## What to work on
Repeat exactly, and only, the lines of the entries below from the one with "s.memoryKept u (s.phys key) 16 ∧ barPend" through the one with "(barArrive b = 1 → barPend b = 0 →", both ends included.

Stored items:
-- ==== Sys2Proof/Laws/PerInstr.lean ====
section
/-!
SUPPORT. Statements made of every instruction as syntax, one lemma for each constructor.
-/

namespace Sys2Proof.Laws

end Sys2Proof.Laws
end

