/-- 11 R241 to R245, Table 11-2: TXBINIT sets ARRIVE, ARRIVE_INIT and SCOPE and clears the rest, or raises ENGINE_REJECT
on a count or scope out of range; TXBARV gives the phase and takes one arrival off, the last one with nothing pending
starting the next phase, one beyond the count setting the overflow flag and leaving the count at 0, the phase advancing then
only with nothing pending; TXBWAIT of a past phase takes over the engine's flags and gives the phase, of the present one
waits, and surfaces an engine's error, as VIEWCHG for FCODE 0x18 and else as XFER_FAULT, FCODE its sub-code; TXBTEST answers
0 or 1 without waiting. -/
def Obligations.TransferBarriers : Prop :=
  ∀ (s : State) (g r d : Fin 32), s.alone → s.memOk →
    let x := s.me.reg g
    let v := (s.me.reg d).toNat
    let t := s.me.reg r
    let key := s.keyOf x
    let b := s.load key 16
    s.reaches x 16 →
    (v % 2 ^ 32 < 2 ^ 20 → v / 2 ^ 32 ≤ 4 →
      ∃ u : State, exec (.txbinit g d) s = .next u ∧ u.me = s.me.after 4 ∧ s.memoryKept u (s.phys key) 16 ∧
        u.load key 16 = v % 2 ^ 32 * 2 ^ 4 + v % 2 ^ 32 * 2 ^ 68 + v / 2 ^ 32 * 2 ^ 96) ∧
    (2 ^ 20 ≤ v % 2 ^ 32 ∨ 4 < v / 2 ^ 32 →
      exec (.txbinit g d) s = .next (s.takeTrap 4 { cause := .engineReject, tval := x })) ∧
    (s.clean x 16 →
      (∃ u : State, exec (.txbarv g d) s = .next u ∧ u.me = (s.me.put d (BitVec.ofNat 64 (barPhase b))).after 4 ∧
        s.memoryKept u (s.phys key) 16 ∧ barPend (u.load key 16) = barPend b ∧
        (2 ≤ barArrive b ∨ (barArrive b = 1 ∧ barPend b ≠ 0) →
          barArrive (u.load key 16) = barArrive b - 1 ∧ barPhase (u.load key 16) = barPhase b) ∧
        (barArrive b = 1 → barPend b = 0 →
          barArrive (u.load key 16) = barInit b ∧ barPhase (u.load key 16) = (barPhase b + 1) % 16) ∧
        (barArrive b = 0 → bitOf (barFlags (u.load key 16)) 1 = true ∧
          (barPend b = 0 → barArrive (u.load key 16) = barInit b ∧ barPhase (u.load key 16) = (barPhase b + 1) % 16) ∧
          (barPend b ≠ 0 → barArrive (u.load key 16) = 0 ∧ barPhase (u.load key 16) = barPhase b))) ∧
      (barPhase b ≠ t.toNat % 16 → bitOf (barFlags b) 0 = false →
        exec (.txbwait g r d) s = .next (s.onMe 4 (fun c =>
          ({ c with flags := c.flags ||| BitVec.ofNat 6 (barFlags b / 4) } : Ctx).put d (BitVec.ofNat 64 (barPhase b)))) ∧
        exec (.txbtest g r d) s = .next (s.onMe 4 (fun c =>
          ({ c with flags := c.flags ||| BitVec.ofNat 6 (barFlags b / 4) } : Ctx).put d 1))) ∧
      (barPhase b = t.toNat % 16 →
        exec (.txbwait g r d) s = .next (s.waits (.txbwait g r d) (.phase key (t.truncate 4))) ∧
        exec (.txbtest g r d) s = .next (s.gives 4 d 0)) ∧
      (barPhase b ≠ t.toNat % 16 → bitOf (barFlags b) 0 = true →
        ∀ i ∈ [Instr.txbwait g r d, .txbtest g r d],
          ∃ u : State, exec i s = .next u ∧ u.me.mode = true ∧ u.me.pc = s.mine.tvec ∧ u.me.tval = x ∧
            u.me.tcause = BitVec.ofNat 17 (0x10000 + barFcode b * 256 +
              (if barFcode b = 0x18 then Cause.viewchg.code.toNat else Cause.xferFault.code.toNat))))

## Answer to this problem
        s.memoryKept u (s.phys key) 16 ∧ barPend (u.load key 16) = barPend b ∧
        (2 ≤ barArrive b ∨ (barArrive b = 1 ∧ barPend b ≠ 0) →
          barArrive (u.load key 16) = barArrive b - 1 ∧ barPhase (u.load key 16) = barPhase b) ∧
        (barArrive b = 1 → barPend b = 0 →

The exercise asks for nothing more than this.